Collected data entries
===============

/-- R202 (a), (b), (c): the band map never decreases, starts at band 0 and ends at band 95; every bin at or above `F_HI` is in
band 95 and every bin at or below `F_LO` in band 0. Of the reference semantics' table, and of the one the machine writes, which
the default arithmetic computes and which has no other entries (log 10). -/
def Obligations.BandMapIsMonotoneAndAnchored : Prop :=
  ∀ rate : Nat, 41 ≤ rate →
    (∀ i j, i ≤ j → NumF32.bandOfBin rate i ≤ NumF32.bandOfBin rate j)
    ∧ NumF32.bandOfBin rate 0 = 0 ∧ NumF32.bandOfBin rate 512 = 95
    ∧ (∀ i, min rate 40000 * 1024 ≤ 2 * (i * rate) → NumF32.bandOfBin rate i = 95)
    ∧ (∀ i, i * rate ≤ 20 * 1024 → NumF32.bandOfBin rate i = 0)
    ∧ (rate < 2 ^ 32 →
      (∀ i j, i ≤ j → j ≤ 512 → dataF32.bandOfBin rate i ≤ dataF32.bandOfBin rate j)
      ∧ dataF32.bandOfBin rate 0 = 0 ∧ dataF32.bandOfBin rate 512 = 95
      ∧ (∀ i, i ≤ 512 → min rate 40000 * 1024 ≤ 2 * (i * rate) → dataF32.bandOfBin rate i = 95)
      ∧ (∀ i, i ≤ 512 → i * rate ≤ 20 * 1024 → dataF32.bandOfBin rate i = 0)
      ∧ (∀ b ∈ bandmapFor Params.default rate, b ≤ 95))

/-- R200, R209, R16: over the reals, the data path's own `band_of_bin` and `band_of_freq` are the integer ones, for every legal
rate (halves away from zero: log 12). -/
def Obligations.ReferenceBandMapIsTheExactOne : Prop :=
  ∀ rate : Nat, 41 ≤ rate →
    (∀ i, i ≤ 512 → dataReal.bandOfBin rate i = NumF32.bandOfBin rate i)
    ∧ (∀ num den : Nat, 0 < den →
        dataReal.bandOfFreq (dataReal.fHi rate) ((num : ℝ) / den) = NumF32.bandOfFreq rate num den)

/-- R200 at 48000 Hz, single entries (95_test_vectors.md section 3.2), R209 (section 3.3), and R202 (d): band 1 has no bin; and the
table the machine writes, in the default arithmetic, is the reference semantics' at 44100 Hz and at 48000 Hz (R200). -/
def Obligations.BandsAt48000AreTheTables : Prop :=
  ([0, 1, 2, 21, 32, 426, 427, 512].map (NumF32.bandOfBin 48000)) = [0, 12, 21, 54, 59, 95, 95, 95]
  ∧ ([10, 20, 25, 100, 440, 1000, 1500, 10000, 20000, 24000].map fun f => NumF32.bandOfFreq 48000 f 1)
      = [0, 0, 3, 22, 43, 54, 59, 85, 95, 95]
  ∧ (∀ i, NumF32.bandOfBin 48000 i ≠ 1)
  ∧ bandmapFor Params.default 48000 = (List.range 513).map (NumF32.bandOfBin 48000)
  ∧ bandmapFor Params.default 44100 = (List.range 513).map (NumF32.bandOfBin 44100)

/-! ## BATCH -/

/-- R96, R128, R142 to R146: a legal `BATCH` whose payload has arrived runs its first sub-step: `floor(n/C)` frames, each frame's
mono sample from its first two audio channels, the accumulators in frame order, and the level; the two publishes are due
next, and nothing else changes but the payload taken and the count of free values. Two choices of the model: the free value
of a NaN or infinite sample, which is `Config.freeSample` at the count of draws plus the sample's number (log 7), and the
corners of an encoding above 2 and of no channels, which no state with the invariant reaches (log 19). The model notes whether the
payload held an `F32` sample that is a NaN or an infinity (R153 b). -/
def Obligations.BatchDownmixesAndMeters : Prop :=
  ∀ (s : State) (n : Nat),
    s.capPhase = .ready → s.cfgOk = true → s.cfgErr = false → s.closed = false →
    n < 2 ^ 24 → n ≤ s.srcIn.length →
    ∃ t, exec (.batch n) s = .next t
      ∧ t.nframes.toNat = n / s.channels.toNat
      ∧ t.mono.length = n / s.channels.toNat
      ∧ (∀ k, k < n / s.channels.toNat → t.mono[k]? = some (
          let at0 := k * s.channels.toNat
          let left := conv s.encoding (s.srcIn.getD at0 0) (Config.freeSample (s.fresh + at0))
          let right := if 1 < s.channels.toNat
            then conv s.encoding (s.srcIn.getD (at0 + 1) 0) (Config.freeSample (s.fresh + at0 + 1)) else 0x00000000#32
          NumF32.mul 0x3F000000#32 (NumF32.add left right)))
      ∧ t.sumsq = t.mono.foldl (fun acc m => NumF32.add acc (NumF32.mul m m)) 0x00000000#32
      ∧ t.peak = t.mono.foldl (fun acc m => NumF32.max acc (NumF32.abs m)) 0x00000000#32
      ∧ t.level = (if n / s.channels.toNat = 0 then ⟨0x00000000#32, 0x00000000#32⟩
          else ⟨NumF32.sqrt (NumF32.div t.sumsq (NumF32.ofNat (n / s.channels.toNat))), t.peak⟩)
      ∧ t.strayed = (s.strayed || (s.encoding == 0 && (s.srcIn.take n).any fun w => !NumF32.isFinite w))
      ∧ t.capPhase = .pubLevel ∧ t.srcIn = s.srcIn.drop n ∧ t.srcRx = .header
      ∧ t = { s with
          nframes := t.nframes, mono := t.mono, sumsq := t.sumsq, peak := t.peak, level := t.level,
          capPhase := t.capPhase, strayed := t.strayed, srcIn := t.srcIn, srcRx := t.srcRx, fresh := t.fresh }

/-- R146: a batch with no complete frame gives the level (0, 0) and an empty mono batch, and its two publishes push both. -/
def Obligations.EmptyBatchStillPublishesZeroLevel : Prop :=
  ∀ (s : State) (n : Nat),
    s.capPhase = .ready → s.cfgOk = true → s.cfgErr = false → s.closed = false →
    n < s.channels.toNat → n ≤ s.srcIn.length → s.lq.length < 32 → s.fq.length < 16 →
    ∃ t, exec (.batch n) s = .next t ∧ t.level = ⟨0, 0⟩ ∧ t.mono = []
      ∧ (stepCap Params.default (stepCap Params.default t)).lq = s.lq ++ [⟨0, 0⟩] ∧ (stepCap Params.default (stepCap Params.default t)).fq = s.fq ++ [[]]
      ∧ (stepCap Params.default (stepCap Params.default t)).capPhase = .ready

/-- R96, R141: `CONV` of a 16-bit sample is exact: the signed, or the unsigned less 32768, over 32768, whatever bits 31:16 are;
a finite `F32` word is its own value. -/
def Obligations.SampleConversionIsExact : Prop :=
  ∀ (w : Word) (free : F32),
    (NumF32.isFinite (conv 1 w free) = true
      ∧ 32768 * NumF32.toInt (conv 1 w free) = (w.extractLsb' 0 16).toInt * (2 ^ 149 : Nat))
    ∧ (NumF32.isFinite (conv 2 w free) = true
      ∧ 32768 * NumF32.toInt (conv 2 w free) = ((w.extractLsb' 0 16).toNat - 32768 : Int) * (2 ^ 149 : Nat))
    ∧ (NumF32.isFinite w = true → conv 0 w free = w)

/-- R144, R145, R151 (d), of the default arithmetic (log 5): `rms` and `peak` of mono samples none of which is a NaN are not negative and
not a NaN. `peak` is finite where the samples are, and `rms` where the sum of their squares is (beyond binary32 each is the
infinity of R17 c); of samples in [−1, 1] both lie in [0, 1]. -/
def Obligations.LevelsAreNotNegative : Prop :=
  ∀ mono : List F32, (∀ m ∈ mono, NumF32.isNaN m = false) → mono.length < 2 ^ 24 →
    nonneg (levelOf Params.default mono).rms = true ∧ nonneg (levelOf Params.default mono).peak = true
    ∧ ((∀ m ∈ mono, NumF32.isFinite m = true) → NumF32.isFinite (levelOf Params.default mono).peak = true)
    ∧ (NumF32.isFinite (dataF32.sumSquares mono) = true → NumF32.isFinite (levelOf Params.default mono).rms = true)
    ∧ ((∀ m ∈ mono, normalized m = true) →
        NumF32.inUnit (levelOf Params.default mono).rms = true ∧ NumF32.inUnit (levelOf Params.default mono).peak = true)
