@[simp] theorem anaPass_status : (anaPass p x s).status = s.status := rfl
@[simp] theorem anaPass_sampleRate : (anaPass p x s).sampleRate = s.sampleRate := rfl
@[simp] theorem anaPass_channels : (anaPass p x s).channels = s.channels := rfl
@[simp] theorem anaPass_encoding : (anaPass p x s).encoding = s.encoding := rfl
@[simp] theorem anaPass_fHi : (anaPass p x s).fHi = s.fHi := rfl
@[simp] theorem anaPass_capPhase : (anaPass p x s).capPhase = s.capPhase := rfl
@[simp] theorem anaPass_sumsq : (anaPass p x s).sumsq = s.sumsq := rfl
@[simp] theorem anaPass_peak : (anaPass p x s).peak = s.peak := rfl
@[simp] theorem anaPass_nframes : (anaPass p x s).nframes = s.nframes := rfl
@[simp] theorem anaPass_mono : (anaPass p x s).mono = s.mono := rfl
@[simp] theorem anaPass_level : (anaPass p x s).level = s.level := rfl
@[simp] theorem anaPass_lq : (anaPass p x s).lq = s.lq := rfl
@[simp] theorem anaPass_fq : (anaPass p x s).fq = s.fq := rfl
@[simp] theorem anaPass_sq : (anaPass p x s).sq = fifoTryPush p.capSpec s.sq (analysis p s.bandmap x s.smDb s.smLin) := rfl
@[simp] theorem anaPass_anaPhase : (anaPass p x s).anaPhase = loopTest p.data.fftSize (ringDrop p.data.hop s.ring) := rfl
@[simp] theorem anaPass_ring : (anaPass p x s).ring = ringDrop p.data.hop s.ring := rfl
@[simp] theorem anaPass_bandmap : (anaPass p x s).bandmap = s.bandmap := rfl
@[simp] theorem anaPass_smDb : (anaPass p x s).smDb = (analysis p s.bandmap x s.smDb s.smLin).bands := rfl
@[simp] theorem anaPass_smLin : (anaPass p x s).smLin = (analysis p s.bandmap x s.smDb s.smLin).bandsLinear := rfl
@[simp] theorem anaPass_srcRx : (anaPass p x s).srcRx = s.srcRx := rfl
@[simp] theorem anaPass_srcIn : (anaPass p x s).srcIn = s.srcIn := rfl
@[simp] theorem anaPass_conIn : (anaPass p x s).conIn = s.conIn := rfl
@[simp] theorem anaPass_conOut : (anaPass p x s).conOut = s.conOut := rfl
@[simp] theorem anaPass_turns : (anaPass p x s).turns = s.turns := rfl
@[simp] theorem anaPass_strayed : (anaPass p x s).strayed = s.strayed := rfl
@[simp] theorem anaPass_fresh : (anaPass p x s).fresh = s.fresh := rfl

end

/-! ## `resetBlock` -/

section
variable (s : State α) (p : Params α)

@[simp] theorem resetBlock_status : (resetBlock p s).status = (State.resetAt p).status := rfl
@[simp] theorem resetBlock_sampleRate : (resetBlock p s).sampleRate = (State.resetAt p).sampleRate := rfl
@[simp] theorem resetBlock_channels : (resetBlock p s).channels = (State.resetAt p).channels := rfl
@[simp] theorem resetBlock_encoding : (resetBlock p s).encoding = (State.resetAt p).encoding := rfl
@[simp] theorem resetBlock_fHi : (resetBlock p s).fHi = (State.resetAt p).fHi := rfl
@[simp] theorem resetBlock_capPhase : (resetBlock p s).capPhase = (State.resetAt p).capPhase := rfl
@[simp] theorem resetBlock_sumsq : (resetBlock p s).sumsq = (State.resetAt p).sumsq := rfl
@[simp] theorem resetBlock_peak : (resetBlock p s).peak = (State.resetAt p).peak := rfl
@[simp] theorem resetBlock_nframes : (resetBlock p s).nframes = (State.resetAt p).nframes := rfl
@[simp] theorem resetBlock_mono : (resetBlock p s).mono = (State.resetAt p).mono := rfl
@[simp] theorem resetBlock_level : (resetBlock p s).level = (State.resetAt p).level := rfl
@[simp] theorem resetBlock_lq : (resetBlock p s).lq = (State.resetAt p).lq := rfl
@[simp] theorem resetBlock_fq : (resetBlock p s).fq = (State.resetAt p).fq := rfl
@[simp] theorem resetBlock_sq : (resetBlock p s).sq = (State.resetAt p).sq := rfl
@[simp] theorem resetBlock_anaPhase : (resetBlock p s).anaPhase = (State.resetAt p).anaPhase := rfl
@[simp] theorem resetBlock_ring : (resetBlock p s).ring = (State.resetAt p).ring := rfl
@[simp] theorem resetBlock_bandmap : (resetBlock p s).bandmap = (State.resetAt p).bandmap := rfl
@[simp] theorem resetBlock_smDb : (resetBlock p s).smDb = (State.resetAt p).smDb := rfl
@[simp] theorem resetBlock_smLin : (resetBlock p s).smLin = (State.resetAt p).smLin := rfl
@[simp] theorem resetBlock_srcRx : (resetBlock p s).srcRx = (State.resetAt p).srcRx := rfl
@[simp] theorem resetBlock_srcIn : (resetBlock p s).srcIn = s.srcIn.drop (partialPayload s.srcRx) := rfl
@[simp] theorem resetBlock_conIn : (resetBlock p s).conIn = s.conIn := rfl
@[simp] theorem resetBlock_conOut : (resetBlock p s).conOut = (State.resetAt p).conOut := rfl
@[simp] theorem resetBlock_turns : (resetBlock p s).turns = s.turns := rfl
@[simp] theorem resetBlock_strayed : (resetBlock p s).strayed = (State.resetAt p).strayed := rfl
@[simp] theorem resetBlock_fresh : (resetBlock p s).fresh = s.fresh := rfl
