-- ==== Sys2Proof/Tests/Slice0.lean ====
section
/-! SUPPORT. The model's own tests: ill-formed terms the check refuses, words written out from the encoding of the spec, one
or two small steps for each command with the expected values of spec/95_test_vectors.md, and a witness that the hypotheses
of each obligation can be met together. -/

namespace Sys2Proof.Tests

open Sys2Proof.Machine

/-! ## WellFormed: every check refuses an ill-formed term (R88, R90, R98) -/

theorem test_illFormed_channels : (Instr.cfg 65536 0).wellFormed = false := by decide
theorem test_illFormed_encoding : (Instr.cfg 0 256).wellFormed = false := by decide
theorem test_illFormed_batch : (Instr.batch 16777216).wellFormed = false := by decide
theorem test_illFormed_register : (Instr.rdreg 256).wellFormed = false := by decide

/-! ## Decoding: words from 95_test_vectors.md section 2.1 and from the fields of R88, R90, R98 bit by bit -/

/-- `cfg ch=2, enc=i16`: op 00000001, channels 0000000000000010, enc 00000001. -/
theorem test_decode_cfg : decode .src 0b00000001_0000000000000010_00000001 = .ok (.cfg 2 1) := by decide
/-- Every operand bit of `CFG` set but the lowest of each field. -/
theorem test_decode_cfg_fields : decode .src 0x01FFFEFE = .ok (.cfg 65534 254) := by decide
/-- `batch` of four samples: op 00000010, n 000000000000000000000100. -/
theorem test_decode_batch : decode .src 0b00000010_000000000000000000000100 = .ok (.batch 4) := by decide
theorem test_decode_batch_max : decode .src 0x02FFFFFF = .ok (.batch 16777215) := by decide
theorem test_decode_close : decode .src 0b00000011_000000000000000000000000 = .ok .close := by decide
theorem test_decode_lvlPop : decode .con 0b00010000_000000000000000000000000 = .ok .lvlPop := by decide
theorem test_decode_lvlLatest : decode .con 0b00010001_000000000000000000000000 = .ok .lvlLatest := by decide
theorem test_decode_spcPop : decode .con 0b00010010_000000000000000000000000 = .ok .spcPop := by decide
theorem test_decode_spcLatest : decode .con 0b00010011_000000000000000000000000 = .ok .spcLatest := by decide
/-- `rdreg 16`: op 00011000, a[23:8] 0, r 00010000. -/
theorem test_decode_rdreg : decode .con 0b00011000_0000000000000000_00010000 = .ok (.rdreg 16) := by decide
/-- The refused words of section 2.1. -/
theorem test_decode_illegal :
    decode .src 0x00000000 = .error .unassignedOpcode ∧ decode .con 0x00000000 = .error .unassignedOpcode
    ∧ decode .src 0x04000000 = .error .unassignedOpcode ∧ decode .src 0x03000001 = .error .reservedOperand
    ∧ decode .con 0x10000001 = .error .reservedOperand ∧ decode .con 0x14000000 = .error .unassignedOpcode
    ∧ decode .con 0x18000100 = .error .reservedOperand ∧ decode .src 0x10000000 = .error .wrongPort
    ∧ decode .con 0x02000001 = .error .wrongPort ∧ decode .src 0xFF000000 = .error .unassignedOpcode := by decide
/-- Least significant byte first on a byte transport (R62). -/
theorem test_decode_bytes : decodeBytes .src [0x01, 0x02, 0x00, 0x01, 0x80] = .ok (.cfg 2 1, [0x80]) := by decide
theorem test_decode_truncated : decodeBytes .src [0x01, 0x02, 0x00] = .error .truncated := by decide
theorem test_decodeTableWord : decodeTableWord 32 0x18000010 = some (.rdreg 16) := by decide
theorem test_decodeTableWord_cfg : decodeTableWord 64 0x0000BB80_01000201 = some (.cfg 2 1) := by decide
theorem test_decodeTableWord_none : decodeTableWord 32 0x03000001 = none := by decide

/-- Section 4, P2: `silence 512` in a `f32` stream, shortened to two samples, and in a `u16` stream (R106). -/
theorem test_silence_words :
    silenceWords 0 2 = [0x02000002, 0x00000000, 0x00000000] ∧ silenceWords 2 1 = [0x02000001, 0x00008000]
    ∧ pollWords = [0x11000000, 0x13000000] ∧ drainLvlWords 1 = [0x10000000, 0x10000000] := by decide

/-! ## Helpers -/

/-- The state an outcome answers. -/
def after (o : Host.Outcome State Fault Refusal) : Option State :=
  match o with
  | .next t => some t
  | .fault _ => none
  | .refused _ => none

/-- A state that can run `BATCH`: running at 48000 Hz, with these words on port SRC. -/
def running (channels : BitVec 16) (enc : BitVec 8) (words : List Word) : State :=
  { State.reset with
    status := 0x00000001
    sampleRate := 48000
    channels := channels
    encoding := enc
    fHi := dataF32.fHi 48000
    bandmap := bandmapFor Params.default 48000
    anaPhase := .wait
    srcIn := words }

/-- What a batch leaves: frames, mono samples, and the level. -/
def metered (channels : BitVec 16) (enc : BitVec 8) (words : List Word) : Option (Nat × List F32 × F32 × F32) :=
  (after (exec (.batch words.length) (running channels enc words))).map
    fun t => (t.nframes.toNat, t.mono, t.level.rms, t.level.peak)

/-- A snapshot with one value in every band. -/
def flat (v : F32) : Snapshot := ⟨List.replicate 96 v, List.replicate 96 v⟩

/-- `F` zeros. -/
def silence : List F32 := List.replicate 1024 0x00000000#32

/-! ## One step of each command (95_test_vectors.md) -/

/-- Section 2.9, row 4, and section 2.8: `cfg ch=2, enc=0, rate=41` from reset. -/
theorem test_cfg_smallest_rate :
    (after (exec (.cfg 2 0) { State.reset with srcIn := [41, 7] })).map
        (fun t => (t.status, t.fHi, t.channels, t.anaPhase, t.srcIn))
      = some (0x00000001, 0x41A40000, 2, .wait, [7]) := by decide +kernel
/-- Section 2.9, row 5: the encoding is tested first; nothing else is written. -/
theorem test_cfg_encoding_first :
    (after (exec (.cfg 0 9) { State.reset with srcIn := [0] })).map
        (fun t => (t.status, t.channels, t.anaPhase, t.srcIn))
      = some (0x00000102, 0, .idle, []) := by decide +kernel
/-- Section 2.2, M1. -/
theorem test_batch_m1 :
    metered 2 1 [0x00004000, 0x00004000, 0x00008000, 0x00000000]
      = some (2, [0x3F000000, 0xBF000000], 0x3F000000, 0x3F000000) := by decide +kernel
/-- Section 2.2, M4: the odd third sample is ignored. -/
theorem test_batch_m4 :
    metered 2 0 [0x3F000000, 0x3F000000, 0x3E800000] = some (1, [0x3F000000], 0x3F000000, 0x3F000000) := by
  decide +kernel
/-- Section 2.9, last row: `close` twice. -/
theorem test_close :
    (after (exec .close (running 2 1 []))).map (·.status) = some 0x00000005
    ∧ (after (exec .close { running 2 1 [] with status := 0x00000005 })).map (·.status) = some 0x00000025 := by
  decide +kernel
/-- Section 2.8: `LQ = [(0.5, 0.5)]`. -/
theorem test_lvlPop :
    (after (exec .lvlPop { State.reset with lq := [⟨0x3F000000, 0x3F000000⟩] })).map (fun t => (t.lq, t.conOut))
      = some ([], [0x00000001, 0x3F000000, 0x3F000000]) := by decide
/-- Section 2.3, Q2. -/
theorem test_lvlLatest :
    (after (exec .lvlLatest { State.reset with lq := [⟨1, 2⟩, ⟨3, 4⟩, ⟨5, 6⟩] })).map (fun t => (t.lq, t.conOut))
      = some ([], [0x00000001, 5, 6]) := by decide
/-- Section 2.8 and R100: the oldest snapshot, band 0 of `bands` in word 1 and of `bands_linear` in word 97. -/
theorem test_spcPop :
    (after (exec .spcPop { State.reset with
        sq := [⟨List.replicate 96 0x3F000000, List.replicate 96 0x3E800000⟩, flat 0] })).map
        (fun t => (t.sq.length, t.conOut.length, t.conOut[0]?, t.conOut[96]?, t.conOut[97]?))
      = some (1, 193, some 0x00000001, some 0x3F000000, some 0x3E800000) := by decide +kernel
/-- R239: the newest snapshot; `SQ` is emptied. -/
theorem test_spcLatest :
    (after (exec .spcLatest { State.reset with sq := [flat 0, flat 0x3F000000] })).map
        (fun t => (t.sq.length, t.conOut[1]?, t.conOut[192]?))
      = some (0, some 0x3F000000, some 0x3F000000) := by decide +kernel
/-- Section 2.8: register 3 after `cfg ch=2, enc=i16`. -/
theorem test_rdreg : (after (exec (.rdreg 3) (running 2 1 []))).map (·.conOut) = some [0x00000001] := by decide +kernel
/-- Section 2.1: `RDREG 17` is refused without a response. -/
theorem test_rdreg_reserved :
    (after (exec (.rdreg 17) State.reset)).map (fun t => (t.status, t.conOut)) = some (0x00000020, []) := by decide

/-! ## One step of each internal agent -/

/-- Section 2.3, Q4: the seventeenth batch is lost. -/
theorem test_pubf_full :
    (stepCap Params.default { running 2 1 [] with
        capPhase := .pubFrame, mono := [1], fq := List.replicate 16 [] }).fq = List.replicate 16 [] := by decide +kernel
/-- Section 2.4, `S = 1024`: the receive that makes the analyzer ready for a step. -/
theorem test_recv :
    (fun t => (t.ring.length, t.anaPhase, t.fq)) (stepAna Params.default { running 1 0 [] with
        ring := List.replicate 1023 0, fq := [[0], [0]] }) = (1024, .loop, [[0]]) := by decide +kernel
/-- Section 2.4, `S = 1024`: the step leaves 512 samples and publishes one snapshot. -/
theorem test_step :
    (fun t => (t.ring.length, t.anaPhase, t.sq.length)) (stepAna Params.default { running 1 0 [] with
        ring := silence, anaPhase := .loop }) = (512, .wait, 1) := by decide +kernel

/-- A block with a window of 512 samples and 48 bands (U13). -/
def smaller : Params :=
  { Params.default with data := { dataF32 with fftSize := 512, bands := 48, window := NumF32.window 512 } }
/-- The loop test, the hop and the tables follow `F` and `B` (R9, R10, R187). -/
theorem test_smaller_block :
    (fun t => (t.ring.length, t.anaPhase)) (stepAna smaller { running 1 0 [] with
        ring := List.replicate 511 0, fq := [[0, 0]] }) = (513, .loop)
    ∧ (fun t => (t.ring.length, t.anaPhase, t.smDb.length)) (stepAna smaller { running 1 0 [] with
        ring := List.replicate 512 0, anaPhase := .loop }) = (256, .wait, 48)
    ∧ (State.resetAt smaller).bandmap.length = 257 ∧ readRegister smaller 5 State.reset = some 0x00000100 := by
  decide +kernel

/-! ## The host's words -/

/-- A word placed for the next step is the one it runs: `rdreg 4` answers 1024 (section 2.8). -/
theorem test_withFetchWord_con :
    (after (step (State.reset.withFetchWord 32 0x18000004))).map (·.conOut) = some [0x00000400] := by decide +kernel
/-- `close` from reset sets `CLOSED` (R131). -/
theorem test_withFetchWord_src :
    (after (step (State.reset.withFetchWord 32 0x03000000))).map (·.status) = some 0x00000004 := by decide +kernel

/-! ## Values -/

/-- `CONV`, section 2.2. -/
theorem test_conv :
    [0x00000000, 0x00004000, 0x00007FFF, 0x00008000, 0x0000FFFF, 0xABCD4000].map (conv 1 · 0)
      = [0x00000000, 0x3F000000, 0x3F7FFE00, 0xBF800000, 0xB8000000, 0x3F000000]
    ∧ [0x00008000, 0x00000000, 0x0000FFFF, 0x0000C000].map (conv 2 · 0)
      = [0x00000000, 0xBF800000, 0x3F7FFE00, 0x3F000000]
    ∧ [0x3F800000, 0xBF000000, 0x40000000].map (conv 0 · 0) = [0x3F800000, 0xBF000000, 0x40000000] := by decide +kernel
/-- The binary32 column of section 2.7, chained. -/
theorem test_smooth :
    dataF32.smooth 0x3F800000 0x00000000 = 0x3F19999A ∧ dataF32.smooth 0x3F800000 0x3F19999A = 0x3F570A3E
    ∧ dataF32.smooth 0x3F800000 0x3F570A3E = 0x3F6F9DB2 ∧ dataF32.smooth 0x3F800000 0x3F6F9DB2 = 0x3F797247
    ∧ dataF32.smooth 0x00000000 0x3F797247 = 0x3EC78E9E ∧ dataF32.smooth 0x00000000 0x3EC78E9E = 0x3E1FA54B
    ∧ dataF32.smooth 0x3F800000 0x3F800000 = 0x3F800000 := by decide +kernel
/-- Section 2.5, rounded to binary32 by hand. -/
theorem test_window :
    [1, 2, 255, 256, 511].map (NumF32.hann 1024) = [0x371E38D8, 0x381E3877, 0x3EFED21D, 0x3F003251, 0x3F7FFFD8] := by
  decide +kernel
/-- R17 (c): ties to even (2^24 + 1, 2^24 + 3), and overflow from 2^128 − 2^103 on. -/
theorem test_rounding :
    NumF32.add 0x4B800000 0x3F800000 = 0x4B800000 ∧ NumF32.add 0x4B800001 0x3F800000 = 0x4B800002
    ∧ NumF32.ofInt 16777217 = 0x4B800000 ∧ NumF32.ofInt (-16777219) = 0xCB800002
    ∧ NumF32.add 0x7F7FFFFF 0x72FFFFFF = 0x7F7FFFFF ∧ NumF32.add 0x7F7FFFFF 0x73000000 = 0x7F800000
    ∧ NumF32.mul 0xFF7FFFFF 0x40000000 = 0xFF800000 ∧ NumF32.sub 0xFF7FFFFF 0x7F7FFFFF = 0xFF800000 := by
  decide +kernel
/-- The bins nearest a rounding tie (section 3.1). -/
theorem test_bands :
    NumF32.bandOfBin 44100 174 = 81 ∧ NumF32.bandOfBin 48000 286 = 89 ∧ NumF32.bandOfBin 16000 319 = 87
    ∧ NumF32.bandOfBin 96000 143 = 89 := by decide +kernel
/-- The same bins in the default arithmetic, and section 3.3's band of 1000 Hz. -/
theorem test_bands_f32 :
    dataF32.bandOfBin 44100 174 = 81 ∧ dataF32.bandOfBin 48000 286 = 89 ∧ dataF32.bandOfBin 16000 319 = 87
    ∧ dataF32.bandOfBin 96000 143 = 89 ∧ dataF32.bandOfFreq (dataF32.fHi 48000) (NumF32.ofNat 1000) = 54 := by
  decide +kernel
/-- Section 2.6: `NEW_LIN` of magnitudes 0, 5 and 255.75, and `NEW_DB` of 0. -/
theorem test_levels :
    dataF32.linearLevel 0x00000000 = 0x00000000 ∧ dataF32.linearLevel 0x40A00000 = 0x3F4CCCCD ∧ dataF32.linearLevel 0x437FC000 = 0x3F800000
    ∧ dataF32.dbLevel 0x00000000 = 0x00000000 := by decide +kernel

===============

Exercise prompt
If a line in the records has the word "capPhase", copy that line.

Solved exercise
    s.capPhase = .ready → s.cfgOk = true → s.cfgErr = false → s.closed = false →
      ∧ t.capPhase = .pubLevel ∧ t.srcIn = s.srcIn.drop n ∧ t.srcRx = .header
          capPhase := t.capPhase, strayed := t.strayed, srcIn := t.srcIn, srcRx := t.srcRx, fresh := t.fresh }
    s.capPhase = .ready → s.cfgOk = true → s.cfgErr = false → s.closed = false →
      ∧ (stepCap Params.default (stepCap Params.default t)).capPhase = .ready
@[simp] theorem anaPass_capPhase : (anaPass p x s).capPhase = s.capPhase := rfl
@[simp] theorem resetBlock_capPhase : (resetBlock p s).capPhase = (State.resetAt p).capPhase := rfl
        capPhase := .pubFrame, mono := [1], fq := List.replicate 16 [] }).fq = List.replicate 16 [] := by decide +kernel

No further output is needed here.